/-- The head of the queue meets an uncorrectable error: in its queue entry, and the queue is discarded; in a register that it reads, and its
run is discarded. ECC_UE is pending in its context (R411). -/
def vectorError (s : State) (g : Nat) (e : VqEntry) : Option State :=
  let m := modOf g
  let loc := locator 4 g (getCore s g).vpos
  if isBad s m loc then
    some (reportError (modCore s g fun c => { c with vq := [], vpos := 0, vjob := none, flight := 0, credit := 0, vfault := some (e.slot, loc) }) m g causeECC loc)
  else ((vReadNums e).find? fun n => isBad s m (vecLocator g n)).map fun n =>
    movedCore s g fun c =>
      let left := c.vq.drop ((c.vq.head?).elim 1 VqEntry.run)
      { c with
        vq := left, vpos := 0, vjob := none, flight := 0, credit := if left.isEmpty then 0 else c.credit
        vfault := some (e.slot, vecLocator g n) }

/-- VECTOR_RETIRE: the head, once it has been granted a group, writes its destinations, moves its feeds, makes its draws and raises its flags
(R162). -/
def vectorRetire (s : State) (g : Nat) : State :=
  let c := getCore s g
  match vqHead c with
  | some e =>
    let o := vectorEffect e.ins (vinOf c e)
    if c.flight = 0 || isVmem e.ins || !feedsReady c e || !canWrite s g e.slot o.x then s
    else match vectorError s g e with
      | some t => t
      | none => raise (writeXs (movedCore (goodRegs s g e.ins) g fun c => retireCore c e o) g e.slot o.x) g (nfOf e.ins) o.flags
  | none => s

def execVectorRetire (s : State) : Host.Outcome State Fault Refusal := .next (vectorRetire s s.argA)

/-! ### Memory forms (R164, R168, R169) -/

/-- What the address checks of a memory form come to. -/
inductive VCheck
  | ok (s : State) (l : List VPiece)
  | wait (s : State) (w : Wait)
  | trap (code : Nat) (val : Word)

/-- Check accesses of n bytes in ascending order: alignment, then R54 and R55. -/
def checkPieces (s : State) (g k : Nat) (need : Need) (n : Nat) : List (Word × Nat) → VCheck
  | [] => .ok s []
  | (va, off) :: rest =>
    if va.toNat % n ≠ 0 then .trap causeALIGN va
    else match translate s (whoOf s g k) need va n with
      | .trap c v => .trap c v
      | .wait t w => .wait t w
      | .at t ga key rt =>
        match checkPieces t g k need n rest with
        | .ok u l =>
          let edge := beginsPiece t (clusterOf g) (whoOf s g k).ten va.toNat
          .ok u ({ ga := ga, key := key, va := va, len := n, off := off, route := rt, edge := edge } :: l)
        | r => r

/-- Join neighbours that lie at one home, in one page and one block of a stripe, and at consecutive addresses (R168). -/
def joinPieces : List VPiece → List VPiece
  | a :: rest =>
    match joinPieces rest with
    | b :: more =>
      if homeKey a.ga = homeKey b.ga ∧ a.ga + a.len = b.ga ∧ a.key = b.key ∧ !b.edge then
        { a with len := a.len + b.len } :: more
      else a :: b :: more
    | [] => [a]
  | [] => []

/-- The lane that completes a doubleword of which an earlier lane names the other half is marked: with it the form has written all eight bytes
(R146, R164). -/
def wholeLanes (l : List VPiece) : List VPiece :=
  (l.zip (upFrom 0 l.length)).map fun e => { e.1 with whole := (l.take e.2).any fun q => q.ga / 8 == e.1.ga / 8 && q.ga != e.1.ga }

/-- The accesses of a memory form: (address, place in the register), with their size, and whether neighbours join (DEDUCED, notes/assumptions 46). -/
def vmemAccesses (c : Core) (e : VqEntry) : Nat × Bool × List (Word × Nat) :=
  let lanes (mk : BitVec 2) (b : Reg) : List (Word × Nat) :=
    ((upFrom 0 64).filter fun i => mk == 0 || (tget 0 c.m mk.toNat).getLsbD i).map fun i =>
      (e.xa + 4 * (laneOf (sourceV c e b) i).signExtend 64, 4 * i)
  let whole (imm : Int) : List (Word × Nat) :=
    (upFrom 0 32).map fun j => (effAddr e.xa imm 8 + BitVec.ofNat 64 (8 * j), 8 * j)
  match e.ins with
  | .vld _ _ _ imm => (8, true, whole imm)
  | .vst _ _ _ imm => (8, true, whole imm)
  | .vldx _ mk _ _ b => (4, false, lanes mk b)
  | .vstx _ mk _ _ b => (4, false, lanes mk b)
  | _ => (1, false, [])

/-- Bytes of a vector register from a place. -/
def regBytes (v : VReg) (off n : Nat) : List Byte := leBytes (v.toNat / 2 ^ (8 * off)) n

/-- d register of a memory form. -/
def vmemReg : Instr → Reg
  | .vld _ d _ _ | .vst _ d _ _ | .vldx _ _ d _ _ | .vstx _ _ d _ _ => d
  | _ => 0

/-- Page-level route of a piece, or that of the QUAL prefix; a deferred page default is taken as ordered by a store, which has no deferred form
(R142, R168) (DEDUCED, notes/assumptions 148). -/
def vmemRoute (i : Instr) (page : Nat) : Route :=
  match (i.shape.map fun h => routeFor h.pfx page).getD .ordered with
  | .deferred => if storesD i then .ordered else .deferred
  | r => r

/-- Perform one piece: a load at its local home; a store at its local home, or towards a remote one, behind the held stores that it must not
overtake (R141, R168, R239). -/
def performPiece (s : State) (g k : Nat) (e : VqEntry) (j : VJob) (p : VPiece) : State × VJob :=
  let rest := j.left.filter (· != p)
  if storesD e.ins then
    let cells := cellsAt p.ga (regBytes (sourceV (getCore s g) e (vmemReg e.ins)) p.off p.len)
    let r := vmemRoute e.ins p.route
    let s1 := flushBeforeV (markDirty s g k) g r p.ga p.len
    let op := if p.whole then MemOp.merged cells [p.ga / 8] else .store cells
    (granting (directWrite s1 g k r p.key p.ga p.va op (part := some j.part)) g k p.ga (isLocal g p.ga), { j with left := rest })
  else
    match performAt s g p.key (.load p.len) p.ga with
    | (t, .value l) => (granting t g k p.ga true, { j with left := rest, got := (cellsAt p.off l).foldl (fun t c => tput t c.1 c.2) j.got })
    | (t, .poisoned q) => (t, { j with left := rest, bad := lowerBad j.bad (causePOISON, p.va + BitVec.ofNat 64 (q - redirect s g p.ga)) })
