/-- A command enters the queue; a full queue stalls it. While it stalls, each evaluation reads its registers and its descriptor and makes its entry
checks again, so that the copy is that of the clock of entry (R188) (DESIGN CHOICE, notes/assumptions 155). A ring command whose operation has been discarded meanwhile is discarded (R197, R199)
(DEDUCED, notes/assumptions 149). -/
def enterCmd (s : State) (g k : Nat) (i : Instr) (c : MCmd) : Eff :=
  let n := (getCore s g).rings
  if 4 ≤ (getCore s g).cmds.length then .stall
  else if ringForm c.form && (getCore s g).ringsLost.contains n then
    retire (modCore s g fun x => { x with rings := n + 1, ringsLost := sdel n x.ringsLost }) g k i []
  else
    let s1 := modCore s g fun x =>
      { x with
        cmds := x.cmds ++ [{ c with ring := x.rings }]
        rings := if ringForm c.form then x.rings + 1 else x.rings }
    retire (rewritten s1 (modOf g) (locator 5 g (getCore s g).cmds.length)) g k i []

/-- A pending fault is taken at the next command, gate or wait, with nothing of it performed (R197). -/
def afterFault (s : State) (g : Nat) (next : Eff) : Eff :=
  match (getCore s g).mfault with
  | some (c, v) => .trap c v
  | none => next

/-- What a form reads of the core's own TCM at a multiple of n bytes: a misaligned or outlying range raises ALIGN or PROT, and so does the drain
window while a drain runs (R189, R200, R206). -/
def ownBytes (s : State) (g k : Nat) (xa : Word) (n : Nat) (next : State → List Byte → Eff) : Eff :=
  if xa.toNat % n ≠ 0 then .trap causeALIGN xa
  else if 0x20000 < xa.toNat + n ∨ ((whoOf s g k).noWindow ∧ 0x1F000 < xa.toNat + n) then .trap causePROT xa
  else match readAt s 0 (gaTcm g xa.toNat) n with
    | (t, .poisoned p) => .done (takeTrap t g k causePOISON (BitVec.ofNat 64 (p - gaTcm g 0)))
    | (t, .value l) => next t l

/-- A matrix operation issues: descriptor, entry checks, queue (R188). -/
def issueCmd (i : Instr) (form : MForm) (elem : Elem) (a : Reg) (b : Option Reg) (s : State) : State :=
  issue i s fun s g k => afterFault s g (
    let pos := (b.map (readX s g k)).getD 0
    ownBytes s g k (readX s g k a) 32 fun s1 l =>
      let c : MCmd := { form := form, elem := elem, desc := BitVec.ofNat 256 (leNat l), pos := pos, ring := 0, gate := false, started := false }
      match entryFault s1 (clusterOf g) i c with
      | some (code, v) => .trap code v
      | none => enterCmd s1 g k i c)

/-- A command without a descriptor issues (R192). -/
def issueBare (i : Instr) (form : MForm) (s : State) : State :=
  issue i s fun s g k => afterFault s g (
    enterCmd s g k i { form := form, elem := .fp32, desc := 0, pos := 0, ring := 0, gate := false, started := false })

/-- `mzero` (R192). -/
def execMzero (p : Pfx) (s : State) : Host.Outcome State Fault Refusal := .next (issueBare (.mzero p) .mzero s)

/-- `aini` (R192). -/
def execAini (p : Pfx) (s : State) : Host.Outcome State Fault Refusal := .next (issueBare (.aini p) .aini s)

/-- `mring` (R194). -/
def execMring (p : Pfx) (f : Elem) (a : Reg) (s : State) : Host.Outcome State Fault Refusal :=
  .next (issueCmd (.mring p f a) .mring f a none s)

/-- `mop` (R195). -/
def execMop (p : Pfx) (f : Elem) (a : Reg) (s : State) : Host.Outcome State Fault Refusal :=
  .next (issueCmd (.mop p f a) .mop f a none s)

——————

▶ _Work instruction_
Quote the listing above from its first line to the line with "let left := c.vq.drop", inclusive, and add nothing.

▶ _Task solution_
/-- The head of the queue meets an uncorrectable error: in its queue entry, and the queue is discarded; in a register that it reads, and its
run is discarded. ECC_UE is pending in its context (R411). -/
def vectorError (s : State) (g : Nat) (e : VqEntry) : Option State :=
  let m := modOf g
  let loc := locator 4 g (getCore s g).vpos
  if isBad s m loc then
    some (reportError (modCore s g fun c => { c with vq := [], vpos := 0, vjob := none, flight := 0, credit := 0, vfault := some (e.slot, loc) }) m g causeECC loc)
  else ((vReadNums e).find? fun n => isBad s m (vecLocator g n)).map fun n =>
    movedCore s g fun c =>
      let left := c.vq.drop ((c.vq.head?).elim 1 VqEntry.run)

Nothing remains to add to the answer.